Once those sweeps have been conducted the data read and work pretty straightforwardly. It occurred to me, then, that a monthly aggregate breakout of expenditures might prove of interest, given June’s end-of-fiscal year status. Might that month bear more than its share of outlays, with unspent budgetary remainders burning a hole in departmental coffers? Not a bad investigatory question, and answerable by this pivot table awaits:
Row Labels: Entered
Values: Monetary Amount (grouped by Month and formatted in currency mode):
In fact the results stand my question on its head. We see a remarkable downturn in July spending, remarkable because the months flanking it – in different fiscal years, at that – register far higher numbers. It seems that the bean counters in Beantown are happy to spend their due allotments with time to spare, and their creditors aren’t complaining either.
But the above table also imparts a real-world pertinence to a point to which I call students’ attention in my Excel classes. Note the data span at least parts of four years, and because they do, a grouping by month alone quite overlooks the plurality of Januarys and the eleven other 30-or-so-day units the year comprises. Our table sums spending activity for all the Januarys, then, a level of abstraction normally too high for most data-analytical intents. But because we want to understand the role of months qua months in the spending calendar, the table makes sense. Indeed, if you retool the above numbers via % of Column Totals:
You’ll see just how understated the June expenses are, though at the same time I’m not sure what to make of April’s lion’s share.
And if you next substitute Department Name for Entered, turn off the % of Columns Total calculation, run a Top 10 filter for Departments (start by right-clicking somewhere in Row Labels, not the Values), and sort the numbers Largest to Smallest you’ll see
Boston’s schools rise to the top of the expenditures class, and note $3.6 billion grand total.
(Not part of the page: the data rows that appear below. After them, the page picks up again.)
/-- I2 as a count: the resident pages are in bijection with the allocated frames. -/
theorem Coherent.pt_length {s : State} (hs : Coherent s) : s.pt.length = s.freeNext.toNat := by
  have hdistinct : (s.pt.map fun e => e.2.toNat).Nodup := by
    have h := hs.frames_distinct.map (f := BitVec.toNat) fun _ _ => BitVec.eq_of_toNat_eq
    rwa [List.map_map] at h
  have hperm : (s.pt.map fun e => e.2.toNat).Perm (List.range s.freeNext.toNat) := by
    refine (List.perm_ext_iff_of_nodup hdistinct List.nodup_range).mpr fun f => ?_
    rw [List.mem_map, List.mem_range]
    constructor
    · rintro ⟨e, he, rfl⟩
      exact hs.frames_allocated e he
    · exact hs.frames_mapped f
  simpa using hperm.length_eq

/-- Settles O56: the invariants hold at reset and every step of such a run keeps them. -/
theorem coherentAlongEverySequence : Obligations.CoherentAlongEverySequence := by
  intro c ins k s hc hins hrun
  have hs := undisturbed_run hc hins hrun
  exact ⟨hs.coherent, hs.coherent.pt_length⟩

/-- Settles O57: along such a run the resident pages are as many as the allocated frames, which the faults count. -/
theorem residentPagesAreTheFaultsUpToTheLimit : Obligations.ResidentPagesAreTheFaultsUpToTheLimit := by
  intro c ins k s hc hins hrun hlt
  have hs := undisturbed_run hc hins hrun
  exact hs.coherent.pt_length.trans (hs.faults_count hlt)

end Sys2Proof.Machine
end

section
/-! Responses and errors (30_encoding.md R105 to R111, 60_exceptions.md R300 to R307): the host's reader, the response
to every request word, the order of the checks, and which command answers which error; then the step on each input and
what reset sets (70_reset_and_hazards.md R340 to R351). -/
namespace Sys2Proof.Machine
open Sys2Proof

/-! ### Reading a response -/

theorem readResponse_okWord (r : Reply) : readResponse (okWord r) = some (.ok r) := by
  obtain ⟨hstatus, hhit, hfault, hevict, hrrsv, hres1, hres0⟩ := okWord_fields r
  simp [readResponse, hstatus, hhit, hfault, hevict, hrrsv, hres1, hres0]

theorem readResponse_errorWord (e : XbError) : readResponse (errorWord e) = some (.error e) := by
  cases e <;> decide

/-- The reserved status codes of R111. -/
theorem readResponse_of_reserved {w : Word64} (h : 4 ≤ (respStatus w).toNat ∨ respRrsv w ≠ 0) :
    readResponse w = none := by
  by_cases hrrsv : respRrsv w = 0
  · obtain ⟨n, hn⟩ := Nat.exists_eq_add_of_le (h.resolve_right (absurd hrrsv))
    simp [readResponse, hrrsv, hn, Nat.add_comm 4 n]
  · exact if_pos hrrsv

/-- Settles O9: the reader takes apart what `okWord` and `errorWord` put together. -/
theorem responseWordsReadBack : Obligations.ResponseWordsReadBack :=
  ⟨readResponse_okWord, readResponse_errorWord, fun _ => readResponse_of_reserved⟩

/-! ### Every request is answered -/

/-- Both forms of response keep to R110 and R111: `okWord` and `errorWord`. -/
theorem complete_response_legal (s : State) (c : Except XbError (State × Reply)) :
    ∃ t r, complete s c = .next t ∧ t.response = some r ∧ (respStatus r).toNat ≤ 3 ∧ respRrsv r = 0 ∧
      (respStatus r ≠ 0 → r = respStatus r ++ (0 : BitVec 61)) := by
  rcases complete_cases s c with ⟨t, reply, -, he⟩ | ⟨e, -, he⟩
  · obtain ⟨hstatus, -, -, -, hrrsv, -⟩ := okWord_fields reply
    exact ⟨_, okWord reply, he, rfl, by simp [hstatus], hrrsv, absurd hstatus⟩
  · refine ⟨_, errorWord e, he, rfl, ?_⟩
    cases e <;> decide

/-- Settles O10: every request ends in `complete`. -/
theorem everyRequestGetsALegalResponse : Obligations.EveryRequestGetsALegalResponse := by
  intro w s
  obtain ⟨c, hc⟩ := answerRequest_eq_complete w s
  rw [hc]
  exact complete_response_legal s c

/-- Settles O15: every command ends in `complete`, and the port stops only on a broken host duty. -/
theorem xbNeverStopsItself : Obligations.XbNeverStopsItself := by
  refine ⟨exec_eq_next, fun s hc hduty => ?_⟩
  rw [step_of_wellFormed hc]
  rcases serve_cases s with ht | ⟨w, rest, hin, -⟩
  · exact ht
  · have hbroken := hduty (.commandWhileOutstanding w) (by rw [hin]; rfl)
    cases hbroken

/-! ### The order of the checks -/

theorem decodeWord_of_reservedOpcode {w : Word64} (h : opcodeOf (fieldOp w) = none) :
    decodeWord w = .error (.reservedOpcode (fieldOp w)) := by
  simp [decodeWord, h]

section
variable {w : Word64} {o : Opcode}

theorem decodeWord_of_reservedBits (hop : opcodeOf (fieldOp w) = some o) (hrsv : fieldRsv w ≠ 0) :
    decodeWord w = .error .reservedBits := by
  rw [decodeWord, hop]
  exact if_pos hrsv

theorem decodeWord_of_unusedOperand (hop : opcodeOf (fieldOp w) = some o) (hrsv : fieldRsv w = 0)
    (hunused : unusedOperandSet o (fieldA w) (fieldB w) = true) : decodeWord w = .error .unusedOperand := by
  simp [decodeWord, hop, hrsv, hunused]

end

/-- Settles O13: each check is reached when those before it pass; a legal word's command answers its ranges first. -/
theorem checksRunInOrder : Obligations.ChecksRunInOrder := by
  refine fun w s => ⟨decodeWord_of_reservedOpcode, fun o hop => ⟨decodeWord_of_reservedBits hop, fun hrsv =>
    ⟨fun hset => ?unused, fun ha hb => ?legal⟩⟩⟩
  case unused => exact decodeWord_of_unusedOperand hop hrsv ((unusedOperandSet_eq_true_iff _ _ _).mpr hset)
  case legal =>
    have hdecode := decodeWord_of_legalFor ⟨hop, hrsv, (unusedOperandSet_eq_false_iff _ _ _).mpr ⟨ha, hb⟩⟩
    have hanswer := answerRequest_of_decodeWord_ok hdecode s
    exact ⟨hdecode, fun hrange => hanswer.trans (exec_of_not_wellFormed hrange), fun _ => hanswer⟩

/-! ### Which command answers which error -/

/-- The command needs a page of the backing store that the store does not wholly hold (R212, R248). -/
def PageMissing (s : State) (i : Instr) : Prop :=
  (∃ f page, i = .frameLoad f page ∧ s.cfg.storeLen < (page.toNat + 1) * s.cfg.pageSize) ∨
  (∃ la, i = .translate la ∧ (∀ e ∈ s.tlb, e.page ≠ (decompose s.cfg la).1) ∧
    (∀ e ∈ s.pt, e.1 ≠ (decompose s.cfg la).1) ∧
    s.cfg.storeLen < ((decompose s.cfg la).1 + 1) * s.cfg.pageSize)

section
variable {s : State} {i : Instr}

theorem exec_of_pageMissing (hwf : wellFormed s.cfg i = true) (h : PageMissing s i) :
    exec i s = .next (raise .storeReadError s) := by
  rcases h with ⟨f, page, rfl, hstore⟩ | ⟨la, rfl, htlb, hpt, hstore⟩
  · simp only [wellFormed, pageInRange, frameInRange, Bool.and_eq_true, decide_eq_true_eq] at hwf
    rcases exec_frameLoad_cases f page s with ⟨-, -, h, -⟩ | ⟨-, -, -, he⟩ | ⟨h, -⟩
    · omega
    · exact he
    · omega
  · exact exec_translate_of_resolve_error (resolve_of_missing htlb hpt hstore)

/-- In a legal state every path of TRANSLATE settles a frame in range (R245). -/
theorem State.Legal.resolve_frame_lt (hs : s.Legal) {p : Nat} {r : Resolution} (h : resolve s p = .ok r) :
    r.frame.toNat < s.cfg.frameLimit := by
  rcases resolve_cases s p with ⟨f, htlb, he⟩ | ⟨f, -, hpt, he⟩ | ⟨-, -, -, he⟩ | ⟨-, -, -, he⟩ <;>
    cases he.symm.trans h
  · exact hs.tlb_frames _ (tlbLookup_mem htlb)
  · exact hs.pt_frames _ (ptLookup_mem hpt)
  · exact hs.frameAlloc_frame_lt

theorem pageMissing_of_resolve_error {la : OperandA} {e : XbError} (h : resolve s (decompose s.cfg la).1 = .error e) :
    PageMissing s (.translate la) := by
  rcases resolve_cases s (decompose s.cfg la).1 with ⟨f, -, he⟩ | ⟨f, -, -, he⟩ | ⟨-, -, -, he⟩ | ⟨htlb, hpt, hstore, -⟩
  · cases he.symm.trans h
  · cases he.symm.trans h
  · cases he.symm.trans h
  · exact .inr ⟨la, rfl, tlbLookup_eq_none.mp htlb, ptLookup_eq_none.mp hpt, hstore⟩

/-- A legal state's command with operands in range and its page in the store completes. -/
theorem exec_ok_of_not_pageMissing (hs : s.Legal) (hwf : wellFormed s.cfg i = true) (hpage : ¬ PageMissing s i) :
    ∃ u reply, exec i s = .next (answer u (okWord reply)) := by
  cases i with
  | translate la =>
    rcases exec_translate_cases la s with ⟨r, -, -, -, he⟩ | ⟨r, hr, hf, -⟩ | ⟨hr, -⟩
    · exact ⟨_, _, he⟩
    · exact absurd (hs.resolve_frame_lt hr) hf.not_gt
    · exact absurd (pageMissing_of_resolve_error hr) hpage
  | decode la => exact ⟨_, _, exec_decode la s⟩
  | frameAlloc => exact ⟨_, _, exec_frameAlloc s⟩
  | tlbLookup page =>
    simp only [wellFormed, pageInRange, decide_eq_true_eq] at hwf
    rcases exec_tlbLookup_cases page s with ⟨-, f, -, he⟩ | ⟨-, -, he⟩ | ⟨h, -⟩
    · exact ⟨_, _, he⟩
    · exact ⟨_, _, he⟩
    · omega
  | tlbInsert page f =>
    simp only [wellFormed, pageInRange, frameInRange, Bool.and_eq_true, decide_eq_true_eq] at hwf
    rcases exec_tlbInsert_cases page f s with ⟨-, -, he⟩ | ⟨h, -⟩
    · exact ⟨_, _, he⟩
    · omega
  | tlbRead index =>
    simp only [wellFormed, slotInRange, decide_eq_true_eq] at hwf
    rcases exec_tlbRead_cases index s with ⟨-, e, -, he⟩ | ⟨-, -, he⟩ | ⟨h, -⟩
    · exact ⟨_, _, he⟩
    · exact ⟨_, _, he⟩
    · omega
  | ptLookup page =>
    simp only [wellFormed, pageInRange, decide_eq_true_eq] at hwf
    rcases exec_ptLookup_cases page s with ⟨-, f, -, he⟩ | ⟨-, -, he⟩ | ⟨h, -⟩
    · exact ⟨_, _, he⟩
    · exact ⟨_, _, he⟩
    · omega
  | ptInsert page f =>
    simp only [wellFormed, pageInRange, frameInRange, Bool.and_eq_true, decide_eq_true_eq] at hwf
    rcases exec_ptInsert_cases page f s with ⟨-, -, he⟩ | ⟨h, -⟩
    · exact ⟨_, _, he⟩
    · omega
  | frameLoad f page =>
    simp only [wellFormed, pageInRange, frameInRange, Bool.and_eq_true, decide_eq_true_eq] at hwf
    rcases exec_frameLoad_cases f page s with ⟨-, -, -, he⟩ | ⟨-, -, hstore, -⟩ | ⟨h, -⟩
    · exact ⟨_, _, he⟩
    · exact absurd (.inl ⟨f, page, rfl, hstore⟩) hpage
    · omega
  | frameRead f offset =>
    simp only [wellFormed, offsetInRange, frameInRange, Bool.and_eq_true, decide_eq_true_eq] at hwf
    rcases exec_frameRead_cases f offset s with ⟨-, -, he⟩ | ⟨h, -⟩
    · exact ⟨_, _, he⟩
    · omega
  | statsRead sel =>
    simp only [wellFormed, selectorInRange, decide_eq_true_eq] at hwf
    rcases exec_statsRead_cases sel s with ⟨-, he⟩ | ⟨h, -⟩
    · exact ⟨_, _, he⟩
    · omega
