/-- and leaves the bitwise AND of Breg and Areg in Areg and rotates the stack. Rule R111. -/
def Obligations.AndIsBitwiseAndRotates : Prop :=
  ∀ s : State, ∃ t, exec .and s = .next t ∧
    (∀ k < 32, t.areg.getLsbD k = (s.breg.getLsbD k && s.areg.getLsbD k)) ∧
    t.breg = s.creg ∧ t.creg = s.areg ∧ OnlyStackChanged s t

/-- mul leaves the product reduced mod 2^32 and sets overflow or underflow. From spec/43_secondary_named.md sections
1 and 5. That mul completes, where its rule has a model refuse it, and changes nothing else is the model's choice
(log 18). The operands are PRESUMED and the unstated values free (log 18). -/
def Obligations.MultiplyGivesTheCheckedProduct : Prop :=
  ∀ s : State, ∃ t, exec .mul s = .next t ∧ ∀ product : Int, product = s.areg.toInt * s.breg.toInt →
    (4294967296 : Int) ∣ t.areg.toInt - product ∧
    (2147483647 < product → statusBit t.status .overflow = true) ∧
    (product < -2147483648 → statusBit t.status .underflow = true) ∧
    (-2147483648 ≤ product ∧ product ≤ 2147483647 → t.areg.toInt = product) ∧
    (product ≤ 2147483647 → statusBit t.status .overflow = false ∨
      statusBit t.status .overflow = statusBit s.status .overflow) ∧
    (-2147483648 ≤ product → statusBit t.status .underflow = false ∨
      statusBit t.status .underflow = statusBit s.status .underflow) ∧
    t.breg = Config.freeWord s.draws ∧ t.creg = Config.freeWord (s.draws + 1) ∧
    OnlyStackAndStatusChanged [.overflow, .underflow] s t ∧ t.draws = s.draws + 2

/-- addc adds the carry in and writes the carry out, set or clear. From spec/43_secondary_named.md section 1;
spec/10_state.md section 2. That addc completes, where its rule has a model refuse it, and changes nothing else is
the model's choice (log 19). The operands and the reading of carry are the model's (log 19). -/
def Obligations.AddWithCarryChainsTheCarry : Prop :=
  ∀ s : State, ∃ t, exec .addc s = .next t ∧
    s.areg.toNat + s.breg.toNat + (statusBit s.status .carry).toNat =
      t.areg.toNat + 4294967296 * (statusBit t.status .carry).toNat ∧
    t.breg = Config.freeWord s.draws ∧ t.creg = Config.freeWord (s.draws + 1) ∧
    OnlyStackAndStatusChanged [.overflow, .underflow, .carry] s t ∧ t.draws = s.draws + 2

/-- subc writes the stack and carry with free values and changes nothing but the arithmetic flags beside. From
spec/43_secondary_named.md section 1; spec/10_state.md section 2. That subc completes, where its rule has a model
refuse it, and changes nothing else is the model's choice (log 20). All the values are unstated, hence free (log
20). -/
def Obligations.SubtractWithCarryWritesItsFreeValues : Prop :=
  ∀ s : State, ∃ t, exec .subc s = .next t ∧
    StackIs t (Config.freeWord s.draws) (Config.freeWord (s.draws + 1)) (Config.freeWord (s.draws + 2)) ∧
    statusBit t.status .carry = Config.freeBit (s.draws + 2) ∧
    OnlyStackAndStatusChanged [.overflow, .underflow, .carry] s t ∧ t.draws = s.draws + 3

/-- swap32 reverses the bytes of Areg, and twice restores it. From spec/43_secondary_named.md section 1. That the
word is Areg is the spec's derivation (log 15). -/
def Obligations.Swap32ReversesTheBytes : Prop :=
  ∀ s : State, ∃ t, exec .swap32 s = .next t ∧
    (∀ k < 4, byteOf t.areg k = byteOf s.areg (3 - k)) ∧ t.breg = s.breg ∧ t.creg = s.creg ∧
    OnlyStackChanged s t ∧ exec .swap32 t = .next s

/-- gajw writes Wptr and the stack with free values and changes nothing else. From spec/43_secondary_named.md
section 1; spec/10_state.md section 1. That gajw completes, where its rule has a model refuse it, and changes
nothing else is the model's choice (log 21). The values are unstated, hence free (log 21). -/
def Obligations.GeneralAdjustWritesWptr : Prop :=
  ∀ s : State, ∃ t, exec .gajw s = .next t ∧ t.wptr = Config.freeWord (s.draws + 3) ∧
    StackIs t (Config.freeWord s.draws) (Config.freeWord (s.draws + 1)) (Config.freeWord (s.draws + 2)) ∧
    t.iptr = s.iptr ∧ t.status = s.status ∧ SystemUnchanged s t ∧ MemoryUnchanged s t ∧
    t.draws = s.draws + 4

/-- io writes IOreg and the stack with free values and changes nothing else. From spec/43_secondary_named.md section
1; spec/10_state.md section 3. That io completes, where its rule has a model refuse it, and changes nothing else is
the model's choice (log 22). The values are unstated, hence free (logs 22 and 31). -/
def Obligations.InputOutputWritesIOreg : Prop :=
  ∀ s : State, ∃ t, exec .io s = .next t ∧
    inputData t.ioreg = inputData (Config.freeWord (s.draws + 3)) ∧
    outputData t.ioreg = outputData (Config.freeWord (s.draws + 4)) ∧
    StackIs t (Config.freeWord s.draws) (Config.freeWord (s.draws + 1)) (Config.freeWord (s.draws + 2)) ∧
    OnlyStackChanged { s with ioreg := t.ioreg } t ∧ t.draws = s.draws + 5

/-- eret restores the seven process state registers saved last and tells the controller when an interrupt handler
ends. From spec/60_exceptions.md section 1; spec/43_secondary_named.md section 2. That eret completes, where its
rule has a model refuse it, and changes nothing else is the model's choice (log 23). Where the state is saved is
lost; the list is the model's (logs 23 and 24). -/
def Obligations.ExceptionReturnRestoresTheProcessState : Prop :=
  ∀ s : State, ∃ t, exec .eret s = .next t ∧
    (∀ c rest, s.saved = c :: rest → HoldsContext t c ∧ t.saved = rest) ∧
    (s.saved = [] → HoldsContext t s.freeContext ∧ t.saved = []) ∧
    (∀ user interrupt trap, user = statusBit s.status .userMode → interrupt = statusBit s.status .interruptMode →
      trap = statusBit s.status .trapMode →
      (user = false ∧ interrupt = true ∧ trap = false → t.controllerSignals = s.controllerSignals + 1) ∧
      ((user = true ∧ interrupt = false ∧ trap = false) ∨ (user = false ∧ trap = true) →
        t.controllerSignals = s.controllerSignals) ∧
      ((user = false ∧ interrupt = false ∧ trap = false) ∨ (user = true ∧ (interrupt = true ∨ trap = true)) →
        t.controllerSignals = s.controllerSignals + (Config.freeBit s.draws).toNat)) ∧
    statusBit t.status .reserved = statusBit s.status .reserved ∧
    t.ioreg = s.ioreg ∧ t.idv = s.idv ∧ t.prefixes = s.prefixes ∧ t.pending = s.pending ∧
    t.launch = s.launch ∧ MemoryUnchanged s t ∧ t.draws = s.draws + 7

/-- mac and umac are refused, their definitions being lost. From spec/43_secondary_named.md section 3;
spec/92_eei_decisions.md D9. The refusal is the spec's decision D9 (log 34). -/
def Obligations.MultiplyAccumulateIsRefused : Prop :=
  ∀ s : State, exec .mac s = .refused (.lostDefinition "mac") ∧
    exec .umac s = .refused (.lostDefinition "umac")

/-- A step takes an exception only between instructions, and an interrupt only with both enables set. From
spec/10_state.md section 2; spec/60_exceptions.md section 1; spec/30_encoding.md section 2. That both bits are
needed is the spec's derivation; the list is the model's (log 25). -/
def Obligations.ExceptionsAreTakenOnlyWhenEnabled : Prop :=
  ∀ s t : State, step s = .next t → t.pending ≠ s.pending →
    s.prefixes = 0 ∧ ∃ kind, s.pending = kind :: t.pending ∧
      (kind = .interrupt → statusBit s.status .globalInterruptEnable = true ∧
        statusBit s.status .localInterruptEnable = true) ∧
      (kind = .timesliceTrap → statusBit s.status .timesliceEnable = true)

/-- Taking an exception saves the process state, sets the mode bits of the handler, and leaves IOreg and memory
alone. From spec/60_exceptions.md section 1. How exceptions arrive and where the state is saved is the model's (logs
24 and 25). -/
def Obligations.ExceptionEntrySavesAndSetsTheModes : Prop :=
  ∀ (s : State) (kind : ExceptionKind) (rest : List ExceptionKind),
    s.prefixes = 0 → NotEnded s → NoSchedule s → s.pending = kind :: rest → canTake s.status kind = true →
    ∃ t, step s = .next t ∧ t.saved = s.context :: s.saved ∧ t.pending = rest ∧
      statusBit t.status .userMode = false ∧
      statusBit t.status .reserved = statusBit s.status .reserved ∧
      (kind = .interrupt → statusBit t.status .interruptMode = true ∧ statusBit t.status .trapMode = false) ∧
      (kind = .timesliceTrap → statusBit t.status .trapMode = true ∧
        statusBit t.status .interruptMode = statusBit s.status .interruptMode) ∧
      t.ioreg = s.ioreg ∧ t.idv = s.idv ∧ t.prefixes = s.prefixes ∧ t.launch = s.launch ∧
      t.controllerSignals = s.controllerSignals ∧ MemoryUnchanged s t ∧
      t.draws = s.draws + 7

/-- The code an exception interrupts gets its seven registers back from eret, and the handler's IOreg. From
spec/10_state.md sections 1 and 4; spec/60_exceptions.md section 1. That eret completes, where rule R148 has a model
refuse it, and restores the head of the list is the model's choice (log 23); the list of saved states is the model's
(log 24). -/
def Obligations.ExceptionsPreserveTheProcessState : Prop :=
  ∀ (kind : ExceptionKind) (s h : State), h.saved = (takeException kind s).saved →
    ∃ t, exec .eret h = .next t ∧ StackIs t s.areg s.breg s.creg ∧ t.iptr = s.iptr ∧ t.wptr = s.wptr ∧
      t.tdesc = s.tdesc ∧ StatusUnchangedBut [.reserved] s t ∧ t.saved = s.saved ∧
      t.ioreg = h.ioreg ∧ MemoryUnchanged h t

/-- Completing does not depend on the mode bits, and an unconditional instruction always completes, six of them by
the model's choice. From spec/60_exceptions.md section 2; spec/41_primary.md The rules;
spec/42_stack_manipulation.md; spec/43_secondary_named.md sections 1 and 2; spec/92_eei_decisions.md D9. That mul,
addc, subc, gajw, io and eret complete, where their rules have a model refuse them, is the model's choice (logs 18
to 23). -/
def Obligations.CompletingIsIndependentOfTheMode : Prop :=
  ∀ (i : Instr) (s : State) (user interrupt trap : Bool),
    (i.unconditional = true → Completes i s) ∧
    (Completes i s ↔ Completes i (s.setStatus
      (setStatusBit (setStatusBit (setStatusBit s.status .userMode user) .interruptMode interrupt) .trapMode trap)))

/-- Only addc and subc manipulate the carry bit, beside an exception return, which restores Status. From
spec/10_state.md section 2. -/
def Obligations.CarryIsWrittenByLongArithmeticOnly : Prop :=
  ∀ (i : Instr) (s t : State), exec i s = .next t →
    statusBit t.status .carry ≠ statusBit s.status .carry →
    i = .addc ∨ i = .subc ∨ i = .eret ∨
      ∃ n, i = .opr n ∧ (operationOf s.launch n = some .addc ∨ operationOf s.launch n = some .subc ∨
        operationOf s.launch n = some .eret)

/-- Loads and stores do not move Wptr: only ajw, gajw and an exception return write it. From spec/10_state.md
section 1. -/
def Obligations.WptrIsMovedByItsInstructionsOnly : Prop :=
  ∀ (i : Instr) (s t : State), exec i s = .next t → t.wptr ≠ s.wptr →
    (∃ n, i = .ajw n) ∨ i = .gajw ∨ i = .eret ∨
      ∃ n, i = .opr n ∧ (operationOf s.launch n = some .gajw ∨ operationOf s.launch n = some .eret)

/-- Only io writes IOreg, and only an exception return writes Tdesc. From spec/10_state.md sections 1 and 3;
spec/60_exceptions.md section 1. -/
def Obligations.TdescAndIOregHaveTheirWriters : Prop :=
  ∀ (i : Instr) (s t : State), exec i s = .next t →
    (t.ioreg ≠ s.ioreg → i = .io ∨ ∃ n, i = .opr n ∧ operationOf s.launch n = some .io) ∧
    (t.tdesc ≠ s.tdesc → i = .eret ∨ ∃ n, i = .opr n ∧ operationOf s.launch n = some .eret)

/-- Only stl and stnl change a byte of memory, and only in the word they store. From spec/00_scope.md section 5.2;
spec/20_memory.md section 5. -/
def Obligations.MemoryIsWrittenByStoresOnly : Prop :=
  ∀ (i : Instr) (s t : State) (a : Word), exec i s = .next t →
    Memory.byte t.mem a ≠ Memory.byte s.mem a →
    (∃ n, i = .stl n ∧ ∃ k < 4, a = wordOffset s.wptr n + BitVec.ofNat 32 k) ∨
    (∃ n, i = .stnl n ∧ ∃ k < 4, a = wordOffset s.areg n + BitVec.ofNat 32 k)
If you turn off the Top 10 and thus expose all the departments figuring in the dataset, you’ll count 76 of these, along with their $4.1 billion grand total. And that means the top 10 departments account for about 87% of all spending. The most frugal department? The Office of Women’s Advancement, whose one and only $92.00 payment earmarked itself for printing expenses at a local Sir Speedy. The office is connected to the Boston Women’s Commission, whose none-too-profligate $6,145.34 places it in the austere 74th position. Conclusion, then: we need more women in the Boston Public School Department.
And as for the receiving end, switch Vendor for Department and run another Top 10/sort:
The health insurance provider Harvard Pilgrim Health Care accounts by itself for more than 21% of all of Boston’s outgoings. Indeed – the top 10 takes in 41%, and that’s out of 12,643 vendors.
And among other things that means Boston has a whole lot of potholes, Mario Susi & Son, you see, sell asphalt.